• **REQUIRED WORK**
Among the records, find the lines that hold the string "setKeyFlags" and return them.

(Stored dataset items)
####

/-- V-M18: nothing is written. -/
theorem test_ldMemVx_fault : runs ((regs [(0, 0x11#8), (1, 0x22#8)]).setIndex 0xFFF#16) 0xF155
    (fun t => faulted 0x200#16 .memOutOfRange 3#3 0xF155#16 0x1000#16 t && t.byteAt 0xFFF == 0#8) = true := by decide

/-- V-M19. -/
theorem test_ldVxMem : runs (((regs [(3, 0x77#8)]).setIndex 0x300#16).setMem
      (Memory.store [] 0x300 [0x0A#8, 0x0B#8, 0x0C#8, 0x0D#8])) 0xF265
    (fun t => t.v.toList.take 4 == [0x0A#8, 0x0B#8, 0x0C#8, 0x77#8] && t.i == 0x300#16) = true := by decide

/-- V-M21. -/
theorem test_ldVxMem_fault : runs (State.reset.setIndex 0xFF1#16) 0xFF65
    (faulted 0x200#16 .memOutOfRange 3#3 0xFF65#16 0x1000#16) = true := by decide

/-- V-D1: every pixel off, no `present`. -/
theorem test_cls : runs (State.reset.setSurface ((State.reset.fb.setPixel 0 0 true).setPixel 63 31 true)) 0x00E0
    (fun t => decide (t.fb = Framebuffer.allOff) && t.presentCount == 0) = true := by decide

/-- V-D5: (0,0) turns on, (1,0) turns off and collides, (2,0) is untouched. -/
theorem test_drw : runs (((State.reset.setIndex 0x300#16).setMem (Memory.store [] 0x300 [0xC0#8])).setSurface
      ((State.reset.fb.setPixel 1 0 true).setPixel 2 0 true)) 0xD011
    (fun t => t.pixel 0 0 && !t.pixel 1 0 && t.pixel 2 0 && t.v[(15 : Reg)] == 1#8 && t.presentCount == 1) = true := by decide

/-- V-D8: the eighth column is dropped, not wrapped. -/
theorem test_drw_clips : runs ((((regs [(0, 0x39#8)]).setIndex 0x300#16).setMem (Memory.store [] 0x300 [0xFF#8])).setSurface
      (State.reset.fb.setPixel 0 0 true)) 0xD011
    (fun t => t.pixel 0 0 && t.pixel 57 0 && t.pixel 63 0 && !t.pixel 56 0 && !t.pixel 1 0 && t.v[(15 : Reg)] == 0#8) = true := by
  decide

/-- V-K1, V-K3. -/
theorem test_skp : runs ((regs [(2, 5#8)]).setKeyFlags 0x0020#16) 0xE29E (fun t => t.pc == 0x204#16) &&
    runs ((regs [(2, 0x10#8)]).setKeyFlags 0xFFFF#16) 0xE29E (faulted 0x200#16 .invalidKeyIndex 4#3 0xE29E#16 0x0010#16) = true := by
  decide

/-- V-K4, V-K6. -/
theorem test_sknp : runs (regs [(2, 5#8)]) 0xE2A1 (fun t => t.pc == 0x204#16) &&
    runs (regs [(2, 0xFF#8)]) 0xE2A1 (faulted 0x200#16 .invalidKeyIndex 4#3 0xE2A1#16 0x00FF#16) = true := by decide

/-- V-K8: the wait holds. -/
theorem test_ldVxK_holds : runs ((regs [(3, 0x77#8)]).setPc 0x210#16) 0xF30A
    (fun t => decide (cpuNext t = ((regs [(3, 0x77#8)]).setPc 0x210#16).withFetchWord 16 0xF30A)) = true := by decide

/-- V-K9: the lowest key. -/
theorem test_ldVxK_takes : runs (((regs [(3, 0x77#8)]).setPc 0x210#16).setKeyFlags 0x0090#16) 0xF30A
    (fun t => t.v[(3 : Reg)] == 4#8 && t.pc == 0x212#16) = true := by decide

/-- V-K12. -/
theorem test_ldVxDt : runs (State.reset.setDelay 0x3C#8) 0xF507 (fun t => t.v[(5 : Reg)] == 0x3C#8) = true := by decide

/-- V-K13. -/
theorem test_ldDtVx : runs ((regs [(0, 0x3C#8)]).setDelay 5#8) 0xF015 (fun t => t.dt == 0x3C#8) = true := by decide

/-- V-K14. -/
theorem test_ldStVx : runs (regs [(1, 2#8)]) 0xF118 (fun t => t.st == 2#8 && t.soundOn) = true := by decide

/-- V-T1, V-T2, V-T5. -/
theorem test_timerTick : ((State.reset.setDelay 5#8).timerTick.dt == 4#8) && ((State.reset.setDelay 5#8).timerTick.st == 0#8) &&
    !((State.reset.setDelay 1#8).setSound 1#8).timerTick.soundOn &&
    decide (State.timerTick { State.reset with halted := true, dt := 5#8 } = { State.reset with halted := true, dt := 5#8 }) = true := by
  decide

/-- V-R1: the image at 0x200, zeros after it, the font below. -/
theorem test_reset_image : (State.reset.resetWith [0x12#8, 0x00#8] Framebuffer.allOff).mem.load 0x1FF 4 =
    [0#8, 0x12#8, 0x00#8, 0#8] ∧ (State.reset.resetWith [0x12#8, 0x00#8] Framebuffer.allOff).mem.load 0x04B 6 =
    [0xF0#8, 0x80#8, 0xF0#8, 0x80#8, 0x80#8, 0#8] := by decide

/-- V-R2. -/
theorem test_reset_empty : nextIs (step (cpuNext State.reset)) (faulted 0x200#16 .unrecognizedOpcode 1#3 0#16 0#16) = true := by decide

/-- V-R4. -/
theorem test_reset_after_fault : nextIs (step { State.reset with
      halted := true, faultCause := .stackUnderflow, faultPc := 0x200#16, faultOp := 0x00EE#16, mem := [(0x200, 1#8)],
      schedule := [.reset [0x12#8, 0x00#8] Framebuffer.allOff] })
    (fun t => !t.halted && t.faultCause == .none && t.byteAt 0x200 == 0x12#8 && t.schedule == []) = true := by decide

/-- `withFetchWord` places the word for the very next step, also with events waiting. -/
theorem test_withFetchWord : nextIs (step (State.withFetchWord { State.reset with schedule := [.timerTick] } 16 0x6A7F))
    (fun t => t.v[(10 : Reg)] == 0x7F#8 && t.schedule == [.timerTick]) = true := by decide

####

• **RESPONSE TO THIS EXERCISE**
theorem test_skp : runs ((regs [(2, 5#8)]).setKeyFlags 0x0020#16) 0xE29E (fun t => t.pc == 0x204#16) &&
    runs ((regs [(2, 0x10#8)]).setKeyFlags 0xFFFF#16) 0xE29E (faulted 0x200#16 .invalidKeyIndex 4#3 0xE29E#16 0x0010#16) = true := by
theorem test_ldVxK_takes : runs (((regs [(3, 0x77#8)]).setPc 0x210#16).setKeyFlags 0x0090#16) 0xF30A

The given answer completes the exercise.